Это была очень рискованная затея – румына могли задержать, да и сам он… кто ж его знает?.. мог сдаться властям, и тогда…
И тогда многие, очень многие, и раненый партизан, и доктор Поль, и ни в чем не повинные жители села Кривая Балка, и конечно же все, находившиеся в катакомбе, заплатили бы головой – немцы наверняка залили в колодец нефть, а то и впустили под землю удушливый газ.
Партизаны ждали самого худшего и поэтому прекратили спуск.
И только 31 марта, когда наконец румын, сопровождавший раненого, вернулся и был «допрошен с пристрастием», в колодец спустили очередную партию гражданского населения.
С этой партией спустили и Тасю.
Вот перед нами два совершенно различных свидетельства.
Но говорят ли они об одном и том же событии?
Или о двух различных событиях, произошедших просто в один и тот же день?
Видимо, все же это одно и то же событие, причем версия Таси ближе к истине.

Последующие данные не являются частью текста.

/-- What `execLineFrameDemap` may write. -/
def execLineFrameDemap_touch : Nat :=
  union [State.begin_touch, State.demap_touch]

theorem execLineFrameDemap_within {M : Nat} (s : State) (k : Covers M execLineFrameDemap_touch) (w : Wing)
    (ch : Fin 32) (f : Frame) (later : Fin 64) (cut : Bool) (from_ : FirstByte) :
    Answered M s (execLineFrameDemap w ch f later cut from_ s) := by
  simp only [execLineFrameDemap_touch, covers_union] at k
  obtain ⟨k0, k1, _⟩ := k
  unfold execLineFrameDemap
  repeat' first
    | apply answered_next | with_reducible assumption | with_reducible exact .refl _ _
    | with_reducible apply State.begin_within | with_reducible apply State.demap_within

end Sys2Proof.Machine
end

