-- ==== Sys2Proof/Laws/WithinOtn.lean ====
section
/-!
SUPPORT. `Within` over the operations of Machine/Otn.lean.
-/

namespace Sys2Proof.Machine

/-- What `State.fillSlots` may write. -/
def State.fillSlots_touch : Nat :=
  union [State.fillFrame_touch]

theorem State.fillSlots_within {M : Nat} {s₀ s : State} (h : Within M s₀ s) (k : Covers M State.fillSlots_touch)
    (w : Wing) (map : List Nat) (a0 : Nat) :
    Within M s₀ (State.fillSlots s w map a0).2 := by
  simp only [State.fillSlots_touch, covers_union] at k
  obtain ⟨k0, _⟩ := k
  induction a0 generalizing s w map with
  | zero =>
    rw [State.fillSlots]
    try dsimp only
    repeat' first | with_reducible assumption
  | succ n ih =>
    rw [State.fillSlots]
    try dsimp only
    repeat' first
      | with_reducible apply ih | with_reducible assumption | with_reducible exact .refl _ _
      | with_reducible apply State.fillFrame_within | split

/-- What `State.supply` may write. -/
def State.supply_touch : Nat :=
  union [State.onTx_touch]

theorem State.supply_within {M : Nat} {s₀ s : State} (h : Within M s₀ s) (k : Covers M State.supply_touch)
    (w : Wing) (bits : List Bool) :
    Within M s₀ (State.supply s w bits) := by
  simp only [State.supply_touch, covers_union] at k
  obtain ⟨k0, _⟩ := k
  unfold State.supply
  repeat' first | with_reducible assumption | with_reducible exact .refl _ _ | with_reducible apply State.onTx_within

/-- What `State.sendFrame` may write. -/
def State.sendFrame_touch : Nat :=
  union [Row.OHD_PM_TX_BDI.bit, Row.OHD_PM_TX_STAT.bit, State.onOtn_touch, State.fillSlots_touch, State.say_touch,
    State.supply_touch, State.onPm_touch]

theorem State.sendFrame_within {M : Nat} {s₀ s : State} (h : Within M s₀ s) (k : Covers M State.sendFrame_touch)
    (w : Wing) :
    Within M s₀ (State.sendFrame s w) := by
  simp only [State.sendFrame_touch, covers_union] at k
  obtain ⟨k0, k1, k2, k3, k4, k5, k6, _⟩ := k
  unfold State.sendFrame
  dsimp only
  repeat' first
    | with_reducible assumption | with_reducible exact .refl _ _ | with_reducible apply State.onOtn_within
    | with_reducible apply State.fillSlots_within | with_reducible apply State.wr_within
    | with_reducible apply State.say_within | with_reducible apply State.supply_within
    | with_reducible apply State.onPm_within | with_reducible apply State.wrb_within
    | with_reducible exact may_row (by with_reducible assumption)

/-- What `execOtnFrameTx` may write. -/
def execOtnFrameTx_touch : Nat :=
  union [State.sendFrame_touch, State.begin_touch]

theorem execOtnFrameTx_within {M : Nat} (s : State) (k : Covers M execOtnFrameTx_touch) (w : Wing) :
    Answered M s (execOtnFrameTx w s) := by
  simp only [execOtnFrameTx_touch, covers_union] at k
  obtain ⟨k0, k1, _⟩ := k
  unfold execOtnFrameTx
  dsimp only
  repeat' first
    | apply answered_next | with_reducible assumption | with_reducible exact .refl _ _
    | with_reducible apply State.sendFrame_within | with_reducible apply State.begin_within | split

/-- What `State.seeSsf` may write. -/
def State.seeSsf_touch : Nat :=
  union [State.onPm_touch]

В пользу ее достоверности говорит и то, что уже через несколько дней спуск был возобновлен, что было бы совершенно невозможно, если бы упомянутые в официальном документе «жандармы» обнаружили вход в катакомбы и устроили возле него перестрелку.
Впрочем, версия официального документа тоже понятна: негоже советским партизанам заниматься разборками из-за бабы?!
Битва с «жандармами» выглядит гораздо «приличнее».
И это лишь малое свидетельство того, как зыбки любые «официальные документы», на базе которых пишется История.
Тасю спустили в катакомбы в ночь на 31 марта 1944 года.
В ту ночь Ролли, уверенная в том, что наступило утро, проснулась, открыла глаза и, к своему удивлению, увидела… Тасю.
Тася сидела на краешке кожуха у нее в ногах и, по правде сказать, была на себя не похожа. Это была другая, какая-то новая Тася. Она с удивлением озиралась и что-то непонятное бормотала: «На этой стене… Нет-нет… конечно… на той, на противоположной. Так, наверное, по архитектурному замыслу…»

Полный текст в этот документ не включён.